▶ TASK REQUIREMENTS:
Only the lines from the start of the entries through the line with "State := Sys2Proof.Machine.State, Fault" are wanted; please output them exactly.

▶ RECORDS FOR PROCESSING:
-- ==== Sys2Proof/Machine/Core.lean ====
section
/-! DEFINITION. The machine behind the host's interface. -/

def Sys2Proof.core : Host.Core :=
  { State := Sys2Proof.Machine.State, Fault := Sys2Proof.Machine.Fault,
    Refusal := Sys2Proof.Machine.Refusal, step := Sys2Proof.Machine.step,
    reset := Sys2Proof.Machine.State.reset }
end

▶ ANSWER TO THIS EXERCISE:
-- ==== Sys2Proof/Machine/Core.lean ====
section
/-! DEFINITION. The machine behind the host's interface. -/

def Sys2Proof.core : Host.Core :=
  { State := Sys2Proof.Machine.State, Fault := Sys2Proof.Machine.Fault,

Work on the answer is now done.